Agenda escolar vs agenda anual


A mí, que soy un desastre, que soy el desorden mismo, que no sé dónde tengo la cabeza, que tengo reloj y siempre llego tarde, que lo adelanto diez minutos y aun así llego tarde. Yo, que soy esposa y esclava de la rutina, que voy cada mañana de transbordo en transbordo, caminando por los andenes como por el pasillo de mi casa. Que trato infructuosamente de domesticar mi caos y convertirlo en lo contrario, y así optimizar mi tiempo, mi espacio y mis circunstancias. A mí, que como segundo cerebro tengo una agenda, se me ha ocurrido que ahora, ahora que estrenamos año, quizá sería buena idea comprarme una agenda anual. A priori me pareció una gran idea, hasta que recordé que ya estaba en posesión de una, la sobria y funcionalísima agenda escolar de la universidad. La última agenda escolar que le corresponde a mi último año de carrera.

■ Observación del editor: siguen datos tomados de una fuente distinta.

/-! ### `State.setLink` -/

@[simp] theorem State.setLink_gtime (s : State) (n : Nat) (x : Link) : (s.setLink n x).gtime = s.gtime := rfl
@[simp] theorem State.setLink_regs (s : State) (n : Nat) (x : Link) : (s.setLink n x).regs = s.regs := rfl
@[simp] theorem State.setLink_mem (s : State) (n : Nat) (x : Link) : (s.setLink n x).mem = s.mem := rfl
@[simp] theorem State.setLink_cwErr (s : State) (n : Nat) (x : Link) : (s.setLink n x).cwErr = s.cwErr := rfl
@[simp] theorem State.setLink_tsBad (s : State) (n : Nat) (x : Link) : (s.setLink n x).tsBad = s.tsBad := rfl
@[simp] theorem State.setLink_tsLost (s : State) (n : Nat) (x : Link) : (s.setLink n x).tsLost = s.tsLost := rfl
@[simp] theorem State.setLink_ctxs (s : State) (n : Nat) (x : Link) : (s.setLink n x).ctxs = s.ctxs := rfl
@[simp] theorem State.setLink_undo (s : State) (n : Nat) (x : Link) : (s.setLink n x).undo = s.undo := rfl
@[simp] theorem State.setLink_holds (s : State) (n : Nat) (x : Link) : (s.setLink n x).holds = s.holds := rfl
@[simp] theorem State.setLink_jgen (s : State) (n : Nat) (x : Link) : (s.setLink n x).jgen = s.jgen := rfl
@[simp] theorem State.setLink_uelog (s : State) (n : Nat) (x : Link) : (s.setLink n x).uelog = s.uelog := rfl
@[simp] theorem State.setLink_ceSec (s : State) (n : Nat) (x : Link) : (s.setLink n x).ceSec = s.ceSec := rfl
@[simp] theorem State.setLink_retrain (s : State) (n : Nat) (x : Link) : (s.setLink n x).retrain = s.retrain := rfl
@[simp] theorem State.setLink_fills (s : State) (n : Nat) (x : Link) : (s.setLink n x).fills = s.fills := rfl
@[simp] theorem State.setLink_mes (s : State) (n : Nat) (x : Link) : (s.setLink n x).mes = s.mes := rfl
@[simp] theorem State.setLink_movers (s : State) (n : Nat) (x : Link) : (s.setLink n x).movers = s.movers := rfl
@[simp] theorem State.setLink_harts (s : State) (n : Nat) (x : Link) : (s.setLink n x).harts = s.harts := rfl
@[simp] theorem State.setLink_tsScrub (s : State) (n : Nat) (x : Link) : (s.setLink n x).tsScrub = s.tsScrub := rfl
@[simp] theorem State.setLink_pressQ (s : State) (n : Nat) (x : Link) : (s.setLink n x).pressQ = s.pressQ := rfl
@[simp] theorem State.setLink_pressRr (s : State) (n : Nat) (x : Link) : (s.setLink n x).pressRr = s.pressRr := rfl
@[simp] theorem State.setLink_presses (s : State) (n : Nat) (x : Link) : (s.setLink n x).presses = s.presses := rfl
@[simp] theorem State.setLink_links (s : State) (n : Nat) (x : Link) : (s.setLink n x).links = kvSet Link.init s.links n x := rfl
@[simp] theorem State.setLink_aborts (s : State) (n : Nat) (x : Link) : (s.setLink n x).aborts = s.aborts := rfl
@[simp] theorem State.setLink_folds (s : State) (n : Nat) (x : Link) : (s.setLink n x).folds = s.folds := rfl
@[simp] theorem State.setLink_colls (s : State) (n : Nat) (x : Link) : (s.setLink n x).colls = s.colls := rfl
@[simp] theorem State.setLink_txns (s : State) (n : Nat) (x : Link) : (s.setLink n x).txns = s.txns := rfl
@[simp] theorem State.setLink_nextTxn (s : State) (n : Nat) (x : Link) : (s.setLink n x).nextTxn = s.nextTxn := rfl
@[simp] theorem State.setLink_recorders (s : State) (n : Nat) (x : Link) : (s.setLink n x).recorders = s.recorders := rfl
@[simp] theorem State.setLink_power (s : State) (n : Nat) (x : Link) : (s.setLink n x).power = s.power := rfl
@[simp] theorem State.setLink_modPower (s : State) (n : Nat) (x : Link) : (s.setLink n x).modPower = s.modPower := rfl
@[simp] theorem State.setLink_mgmt (s : State) (n : Nat) (x : Link) : (s.setLink n x).mgmt = s.mgmt := rfl
@[simp] theorem State.setLink_wear (s : State) (n : Nat) (x : Link) : (s.setLink n x).wear = s.wear := rfl
@[simp] theorem State.setLink_locket (s : State) (n : Nat) (x : Link) : (s.setLink n x).locket = s.locket := rfl
@[simp] theorem State.setLink_evc (s : State) (n : Nat) (x : Link) : (s.setLink n x).evc = s.evc := rfl
@[simp] theorem State.setLink_evcHold (s : State) (n : Nat) (x : Link) : (s.setLink n x).evcHold = s.evcHold := rfl
@[simp] theorem State.setLink_evcSeq (s : State) (n : Nat) (x : Link) : (s.setLink n x).evcSeq = s.evcSeq := rfl
@[simp] theorem State.setLink_domains (s : State) (n : Nat) (x : Link) : (s.setLink n x).domains = s.domains := rfl
@[simp] theorem State.setLink_boot (s : State) (n : Nat) (x : Link) : (s.setLink n x).boot = s.boot := rfl
@[simp] theorem State.setLink_flash (s : State) (n : Nat) (x : Link) : (s.setLink n x).flash = s.flash := rfl
@[simp] theorem State.setLink_errs (s : State) (n : Nat) (x : Link) : (s.setLink n x).errs = s.errs := rfl
@[simp] theorem State.setLink_dumps (s : State) (n : Nat) (x : Link) : (s.setLink n x).dumps = s.dumps := rfl
@[simp] theorem State.setLink_captures (s : State) (n : Nat) (x : Link) : (s.setLink n x).captures = s.captures := rfl
@[simp] theorem State.setLink_dumpQ (s : State) (n : Nat) (x : Link) : (s.setLink n x).dumpQ = s.dumpQ := rfl
@[simp] theorem State.setLink_meAbsent (s : State) (n : Nat) (x : Link) : (s.setLink n x).meAbsent = s.meAbsent := rfl
@[simp] theorem State.setLink_pipAbsent (s : State) (n : Nat) (x : Link) : (s.setLink n x).pipAbsent = s.pipAbsent := rfl
@[simp] theorem State.setLink_mvOwnPend (s : State) (n : Nat) (x : Link) : (s.setLink n x).mvOwnPend = s.mvOwnPend := rfl
@[simp] theorem State.setLink_bezels (s : State) (n : Nat) (x : Link) : (s.setLink n x).bezels = s.bezels := rfl
@[simp] theorem State.setLink_windows (s : State) (n : Nat) (x : Link) : (s.setLink n x).windows = s.windows := rfl
@[simp] theorem State.setLink_wdog (s : State) (n : Nat) (x : Link) : (s.setLink n x).wdog = s.wdog := rfl
@[simp] theorem State.setLink_pins (s : State) (n : Nat) (x : Link) : (s.setLink n x).pins = s.pins := rfl
@[simp] theorem State.setLink_free (s : State) (n : Nat) (x : Link) : (s.setLink n x).free = s.free := rfl
@[simp] theorem State.setLink_resp (s : State) (n : Nat) (x : Link) : (s.setLink n x).resp = s.resp := rfl
@[simp] theorem State.setLink_pending (s : State) (n : Nat) (x : Link) : (s.setLink n x).pending = s.pending := rfl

Entonces me surgió un gran dilema: ¿Debería cambiar mi agenda escolar por una anual?
A mí, que nunca me ha gustado dejar nada a medias, y menos una agenda llena de misiones cumplidas y de días por escribir.
Pero sin embargo tengo como máxima el “renovarse o morir”, hablando en pro de la novedad y la innovación que supondría el cambiar “cursos” por “años”.
Con la contra de que ya no me encajan las páginas dedicadas a horarios de tutorías, fechas de exámenes, notas de trabajos, cuatrimestres. Ya no hay febreros ni junios, y no más que un par de trabajos que entregar.
Yo, que ya la creía superada, reviviría mi peter-panalidad y volvería a entrar en crisis de edad, por dejar atrás lo escolar y convertirme en una persona anual, quiero decir, adulta.
Pero a la altura de julio la agenda escolar se termina, entonces todo mi caos se me caería encima, sin posibilidad de ser almacenado en casillas de días peinados a lo calendario, y me arrepentiría enormemente de no haber cambiado a una agenda anual.
Yo, con mi personificación constante de las cosas, me sentiría infiel ante mi agenda escolar, que quedaría desolada al verme marchar con otra.
A mí, que me cuesta horrores desvincularme del pasado, despegarme de cualquier cosa que se le asocie, después de tantos años compartidos con agendas escolares, se me presenta el futuro en la puerta en forma de agenda anual, recordándome que ya no voy al cole, ni al instituto, y que dentro de muy poco dejaré de ir a la universidad. Habré dejado de ser escolar y me convertiré en trabajadora, o profesional, o muy probablemente parada, y en ese caso no necesitaría ni agenda, algo que no me gustaría nada y que acabaría con todos estos absurdos supuestos.
Y quizá sencillamente, este inmenso y determinante dilema provenga de que en mi agenda actual (la escolar), se aproxima una fecha señalada en la que está escrito desde hace meses “¡Feliz cumpleaños!”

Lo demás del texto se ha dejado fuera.